ACADIAN TATAMAGOUCHE

63
 

Place Names.

From the foregoing it may be seen that the physical evidences at Tatamagouche of the half-century of French occupation are so few and slight that unless one were aware of them, they would be passed unnoticed. And so many of those who through the long years at Tatamagouche have cultivated the very fields first cleared by the French, or the school children who have played over their nameless graves, did so in ignorance of the story of the Acadians at Tatamagouche . But in the place names, that have survived, there comes to us a constant reminder of those times and when a people of another race and of another language lived and toiled in a land which is now ours.

The word Tatamagouche while not of French origin, was preserved by them in the form in which they caught it from the Micmacs and in spite of attempts of DesBarres and of others to replace it with the name, Southampton, has survived in nearly its original form as used by the Micmacs to designate the geographical feature of the meeting of two waters. It is to the French, then, that we are indebted for its preservation. Later in the Nineteenth Century when there seems to have been craze to modernize place names, Cobequid became Truro; CajjeBogwek, River John and Remsheg, Wallace and so forth. From their fate Tatamagouche happily escaped.

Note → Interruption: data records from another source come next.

-- ==== Sys2Proof/Tests/Slice0.lean ====
section
/-! SUPPORT. Tests: words of the spec's encodings decode, ill-formed terms are refused, single steps, and for each statement
states and operands that meet its hypotheses. -/

namespace Sys2Proof.Tests

set_option maxRecDepth 20000
set_option Elab.async false

open Sys2Proof.Machine Sys2Proof.Said

/-! ### Decoding: a word of each constructor, packed from the fields of the spec's opcode table -/

/-- Each word decodes to the instruction beside it. -/
def decodesAll (l : List (BitVec 32 × Instr)) : Bool := l.all fun p => decide ((decodeAny p.1).toOption = some p.2)

theorem test_words_major_01 : decodesAll [
    (0x06B65800, .add 21 22 11), (0x06B65801, .sub 21 22 11), (0x06B65802, .and 21 22 11), (0x06B65803, .or 21 22 11),
    (0x06B65804, .xor 21 22 11), (0x06B65805, .sll 21 22 11), (0x06B65806, .srl 21 22 11), (0x06B65807, .sra 21 22 11),
    (0x06B65808, .slt 21 22 11), (0x06B65809, .sltu 21 22 11), (0x06B6580A, .min 21 22 11), (0x06B6580B, .max 21 22 11),
    (0x06B6580C, .minu 21 22 11), (0x06B6580D, .maxu 21 22 11), (0x06B6000E, .clz 21 22), (0x06B6000F, .ctz 21 22),
    (0x06B60010, .popc 21 22), (0x06B65811, .bext 21 22 11), (0x06B65812, .bins 21 22 11), (0x06B65813, .csel 21 22 11),
    (0x06B65820, .addW 21 22 11), (0x06B65821, .subW 21 22 11), (0x06B65825, .sllW 21 22 11), (0x06B65826, .srlW 21 22 11),
    (0x06B65827, .sraW 21 22 11)] = true := by
  decide
theorem test_words_major_02 : decodesAll [
    (0x0AB65800, .mul 21 22 11), (0x0AB65801, .mulh 21 22 11), (0x0AB65802, .mulhu 21 22 11), (0x0AB65803, .div 21 22 11),
    (0x0AB65804, .divu 21 22 11), (0x0AB65805, .rem 21 22 11), (0x0AB65806, .remu 21 22 11), (0x0AB65820, .mulW 21 22 11)] = true := by
  decide
theorem test_words_major_03 : decodesAll [
    (0x0EB69A5C, .addi 21 22 39516)] = true := by
  decide
theorem test_words_major_04 : decodesAll [
    (0x12B69A5C, .andi 21 22 39516)] = true := by
  decide
theorem test_words_major_05 : decodesAll [
    (0x16B69A5C, .ori 21 22 39516)] = true := by
  decide
theorem test_words_major_06 : decodesAll [
    (0x1AB69A5C, .xori 21 22 39516)] = true := by
  decide
theorem test_words_major_07 : decodesAll [
    (0x1EB6002D, .slli 21 22 45), (0x1EB6402D, .srli 21 22 45), (0x1EB6802D, .srai 21 22 45)] = true := by
  decide
theorem test_words_major_08 : decodesAll [
    (0x22B2C35A, .lui 21 1229658)] = true := by
  decide
theorem test_words_major_09 : decodesAll [
    (0x26B2C35A, .addpc 21 1229658)] = true := by
  decide
theorem test_words_major_0A : decodesAll [
    (0x2AB69A5C, .slti 21 22 39516)] = true := by
  decide
theorem test_words_major_0B : decodesAll [
    (0x2C2CB9A6, .bEq 22 11 2470), (0x2C6CB9A6, .bNe 22 11 2470), (0x2CACB9A6, .bLt 22 11 2470), (0x2CECB9A6, .bGe 22 11 2470),
    (0x2D2CB9A6, .bLtu 22 11 2470), (0x2D6CB9A6, .bGeu 22 11 2470), (0x2D8009A6, .bVs 2470), (0x2DC009A6, .bVc 2470)] = true := by
  decide
theorem test_words_major_0C : decodesAll [
    (0x31234567, .j 19088743), (0x33234567, .jal 19088743)] = true := by
  decide
theorem test_words_major_0D : decodesAll [
    (0x36B69A5C, .jalr 21 22 39516)] = true := by
  decide
theorem test_words_major_0E : decodesAll [
    (0x3AB65800, .fadd 21 22 11), (0x3AB65801, .fsub 21 22 11), (0x3AB65802, .fmul 21 22 11), (0x3AB65803, .fdiv 21 22 11),
    (0x3AB60004, .fsqrt 21 22), (0x3AB65805, .fmin 21 22 11), (0x3AB65806, .fmax 21 22 11), (0x3AB65807, .feq 21 22 11),
    (0x3AB65808, .flt 21 22 11), (0x3AB65809, .fle 21 22 11), (0x3AB6000A, .fclass 21 22), (0x3AB6000B, .fexp2 21 22),
    (0x3AB6000C, .frcp 21 22), (0x3AB6006B, .fcvt 21 22 5 3)] = true := by
  decide
theorem test_words_major_0F : decodesAll [
    (0x3EB65E80, .ffma 21 22 11 26), (0x3EB65E81, .ffms 21 22 11 26), (0x3EB65E82, .fnma 21 22 11 26)] = true := by
  decide
theorem test_words_major_10 : decodesAll [
    (0x42B6ACDB, .ld 21 22 345 5 2 1 1)] = true := by
  decide
theorem test_words_major_11 : decodesAll [
    (0x46B6ACD9, .st 21 22 345 5 2 1)] = true := by
  decide
theorem test_words_major_12 : decodesAll [
    (0x4AB6ACDC, .lds 21 22 345 5), (0x4AB6ACDD, .ldc 21 22 345 5), (0x4AB6ACDE, .ldq 21 22 345 5),
    (0x4AB6ACDF, .ldt 21 22 345 5)] = true := by
  decide
theorem test_words_major_13 : decodesAll [
    (0x4EB6ACDC, .stf 21 22 345 5), (0x4EB6ACDD, .stw 21 22 345 5), (0x4EB6ACDE, .stv 21 22 345 5),
    (0x4EB6ACDF, .ste 21 22 345 5)] = true := by
  decide
theorem test_words_major_14 : decodesAll [
    (0x52B6582B, .amoAdd 21 22 11 5 3), (0x52B6586B, .amoAnd 21 22 11 5 3), (0x52B658AB, .amoOr 21 22 11 5 3),
    (0x52B658EB, .amoXor 21 22 11 5 3), (0x52B6592B, .amoMin 21 22 11 5 3), (0x52B6596B, .amoMax 21 22 11 5 3),
    (0x52B659AB, .amoMinu 21 22 11 5 3), (0x52B659EB, .amoMaxu 21 22 11 5 3), (0x52B65A2B, .amoSwap 21 22 11 5 3),
    (0x52B65A6B, .amoCas 21 22 11 5 3), (0x52B65AAB, .amoFadd 21 22 11 5 3), (0x52B65AEB, .amoAddW 21 22 11 5 3)] = true := by
  decide
theorem test_words_major_15 : decodesAll [
    (0x540000D4, .fence 1 5 4), (0x5410006D, .bar 13 5), (0x54202C6D, .barArrive 11 13 5), (0x543B006D, .barWait 22 13 5),
    (0x544B0000, .arrive 22), (0x545B2C00, .expect 22 11), (0x546B2C00, .waitc 22 11), (0x547B2C00, .cwinit 22 11)] = true := by
  decide
theorem test_words_major_16 : decodesAll [
    (0x580B2E74, .putrG 22 11 19 5), (0x58152CD4, .putrV 10 11 6 5)] = true := by
  decide
theorem test_words_major_17 : decodesAll [
    (0x5C0002C9, .trap 713), (0x5C100000, .eret), (0x5C202D31, .csrr 11 305), (0x5C3B2D31, .csrw 22 11 305),
    (0x5C4B2D31, .csrs 22 11 305), (0x5C5B2D31, .csrc 22 11 305), (0x5C6B2C00, .wait 22 11), (0x5C700000, .halt),
    (0x5C800000, .yield), (0x5C900000, .ebreak), (0x5CAB0002, .tlbinv 22 2), (0x5CC02C00, .remptyG 11),
    (0x5CD03800, .remptyV 14)] = true := by
  decide
theorem test_words_major_18 : decodesAll [
    (0x626AEC00, .vadd 9 10 11 5 2), (0x626AEC01, .vsub 9 10 11 5 2), (0x626AEC02, .vmul 9 10 11 5 2),
    (0x626AEC03, .vmulh 9 10 11 5 2), (0x626AEC04, .vand 9 10 11 5 2), (0x626AEC05, .vor 9 10 11 5 2),
    (0x626AEC06, .vxor 9 10 11 5 2), (0x626AEC07, .vsll 9 10 11 5 2), (0x626AEC08, .vsrl 9 10 11 5 2),
    (0x626AEC09, .vsra 9 10 11 5 2), (0x626AEC0A, .vmin 9 10 11 5 2), (0x626AEC0B, .vmax 9 10 11 5 2),
    (0x626AEC0C, .vminu 9 10 11 5 2), (0x626AEC0D, .vmaxu 9 10 11 5 2), (0x626AEC0E, .vadds 9 10 11 5 2),
    (0x626AEC0F, .vsubs 9 10 11 5 2)] = true := by
  decide
theorem test_words_major_19 : decodesAll [
    (0x666AEC00, .vfadd 9 10 11 5 2), (0x666AEC01, .vfsub 9 10 11 5 2), (0x666AEC02, .vfmul 9 10 11 5 2),
    (0x666AEC03, .vfdiv 9 10 11 5 2), (0x66682C04, .vfsqrt 9 10 5 2), (0x666AEC05, .vfmin 9 10 11 5 2),
    (0x666AEC06, .vfmax 9 10 11 5 2), (0x66682C07, .vfexp2 9 10 5 2), (0x66682C08, .vfrcp 9 10 5 2),
    (0x66682C09, .vfabs 9 10 5 2), (0x66682C0A, .vfneg 9 10 5 2)] = true := by
  decide
theorem test_words_major_1A : decodesAll [
    (0x6A6AF680, .vfma 9 10 11 13 5), (0x6A6AF681, .vfms 9 10 11 13 5), (0x6A6AF682, .vfnma 9 10 11 13 5)] = true := by
  decide
theorem test_words_major_1B : decodesAll [
    (0x6DAAEC00, .vcmpEq 6 10 11 5 2), (0x6DAAEC01, .vcmpNe 6 10 11 5 2), (0x6DAAEC02, .vcmpLt 6 10 11 5 2),
    (0x6DAAEC03, .vcmpGe 6 10 11 5 2), (0x6DAAEC04, .vcmpLtu 6 10 11 5 2), (0x6DAAEC05, .vcmpGeu 6 10 11 5 2),
    (0x6DAAEC08, .vfcmpEq 6 10 11 5 2), (0x6DAAEC09, .vfcmpLt 6 10 11 5 2), (0x6DAAEC0A, .vfcmpLe 6 10 11 5 2),
    (0x6DAAEC0B, .vfcmpUn 6 10 11 5 2), (0x6E6AEC10, .vsel 9 10 11 5), (0x6D8C6811, .kand 6 3 1 5), (0x6D8C6812, .kor 6 3 1 5),
    (0x6D8C6813, .kxor 6 3 1 5), (0x6D8C2814, .knot 6 3 5)] = true := by
  decide
theorem test_words_major_1C : decodesAll [
    (0x725A1400, .vbcast 9 13 5), (0x701B42C1, .vext 13 10 22), (0x725A02C2, .vins 9 13 22), (0x701A7403, .kpopc 13 3 5),
    (0x701A7404, .kfirst 13 3 5), (0x726AEC08, .vperm 9 10 11 5 2), (0x72682C0A, .vredadd 9 10 5 2),
    (0x72682C0B, .vredmax 9 10 5 2), (0x72682C0C, .vredmin 9 10 5 2), (0x72682C0D, .vfredadd 9 10 5),
    (0x72682C0E, .vfredmax 9 10 5), (0x726AEC0F, .vtopk 9 10 11 5), (0x72682C10, .vscan 9 10 5 2)] = true := by
  decide
theorem test_words_major_1D : decodesAll [
    (0x766C0B00, .vld 9 22 5 2), (0x766C0B01, .vst 9 22 5 2), (0x766CBB02, .vlds 9 22 11 5 2), (0x766CBB03, .vsts 9 22 11 5 2),
    (0x766C0B04, .vldsync 9 22 5 2)] = true := by
  decide
theorem test_words_major_1E : decodesAll [
    (0x7A6CEB00, .vgather 9 22 7 5), (0x7A6CEB01, .vscatter 9 22 7 5), (0x7A6CEB02, .vgatherb 9 22 7 5)] = true := by
  decide
theorem test_words_major_1F : decodesAll [
    (0x7E682896, .vcvt 9 10 5 9 6)] = true := by
  decide
theorem test_words_major_20 : decodesAll [
    (0x800B2C00, .bsAttach 22 11), (0x80102C2D, .bsGet 11 45), (0x80202C2D, .bsPeek 11 45), (0x803B002D, .bsSkip 22 45),
    (0x804B2C0B, .bsVlc 22 11 11), (0x805B002D, .bsPut 22 45), (0x806B0000, .bsFlush 22), (0x807B0000, .bsOattach 22)] = true := by
  decide
theorem test_words_major_21 : decodesAll [
    (0x86B65800, .rndLo 21 22 11), (0x86B65801, .rndHi 21 22 11)] = true := by
  decide
theorem test_words_major_28 : decodesAll [
    (0xA00B0001, .lnErw 22 1), (0xA0102C01, .lnErr 11 1), (0xA02B2C00, .lnLaunch 22 11), (0xA03B2C00, .lnQstat 22 11),
    (0xA04B0000, .lnKill 22)] = true := by
  decide
theorem test_words_major_29 : decodesAll [
    (0xA40B0000, .frErw 22 0), (0xA4102C00, .frErr 11 0), (0xA42B2C00, .frPush 22 11), (0xA43B0000, .frPop 22),
    (0xA44B0000, .frEnter 22), (0xA4500000, .frLeave), (0xA46B2C00, .frApp 22 11), (0xA47B0000, .frSeal 22),
    (0xA48B2C00, .frCut 22 11), (0xA49B2C09, .frRd 22 11 9), (0xA4AB000E, .frScope 22 14)] = true := by
  decide
theorem test_words_major_2A : decodesAll [
    (0xA80B0001, .atErw 22 1), (0xA8102C01, .atErr 11 1), (0xA8200000, .atQ), (0xA83B000E, .atKv 22 14),
    (0xA84B2C00, .atTree 22 11), (0xA85B000E, .atFold 22 14), (0xA8600000, .atLin), (0xA87B0000, .atMerge 22),
    (0xA8800001, .atOut 1), (0xA8900000, .atReset)] = true := by
  decide
theorem test_words_major_2B : decodesAll [
    (0xAC0B0001, .mxErw 22 1), (0xAC102C01, .mxErr 11 1), (0xAC2B0000, .mxBegin 22), (0xAC300000, .mxEnd),
    (0xAC4B2C00, .mxPerm 22 11), (0xAC5B2C00, .mxStep 22 11), (0xAC600004, .mxDrain 4), (0xAC700000, .mxClear)] = true := by
  decide
theorem test_words_major_2C : decodesAll [
    (0xB00B0001, .cpErw 22 1), (0xB0102C01, .cpErr 11 1), (0xB02B2C00, .cpGo 22 11), (0xB04B0000, .cpCancel 22),
    (0xB05B0000, .cpSave 22), (0xB06B0000, .cpRestore 22)] = true := by
  decide
theorem test_words_major_2D : decodesAll [
    (0xB40B0001, .fxErw 22 1), (0xB4102C01, .fxErr 11 1), (0xB4202C00, .fxGo 11), (0xB43B0000, .fxSend 22),
    (0xB44B0000, .fxRecv 22), (0xB4500000, .fxBar), (0xB4600000, .fxAbort)] = true := by
  decide
theorem test_words_major_2E : decodesAll [
    (0xB80B0001, .mkErw 22 1), (0xB8102C01, .mkErr 11 1), (0xB82B0000, .mkLoad 22), (0xB83B2C00, .mkStep 22 11),
    (0xB84B000E, .mkMask 22 14), (0xB85B2C00, .mkWait 22 11), (0xB8602C00, .mkForced 11), (0xB8700000, .mkReset)] = true := by
  decide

The word in Indian was "Takumegooch", which was changed to "Tatumegooch", by the French , who in their custom caught and recorded the Indian "k" as "t". The "och" in Indian was a locative ending meaning the "place where" and the word as a whole meant "the place where the waters run across each other".* There is little doubt that it refers to the meeting of the French and the Waugh’s Rivers at Campbell’s where the current of the French River at falling tide flows across the waters of Waugh’s River. The small doubt as to its original application arises from the fact that after the junction of these waters, they enter Tatamagouche Bay itself, not at its head, but at some distance therefrom and at right angles to its general course. This is an unusual geographical feature which the Indians would be sure to notice and designate by a place name. Old traditions at Tatamagouche have always had it applicable to the meeting of the Rivers and not of the Rivers and the Bay, and this it seems, is as it should be.

*For this explanation of the origin and the meaning of the word Tatamagouche, I am indebted to the late Professor W. F. Ganong, Ph.D. of Smith College.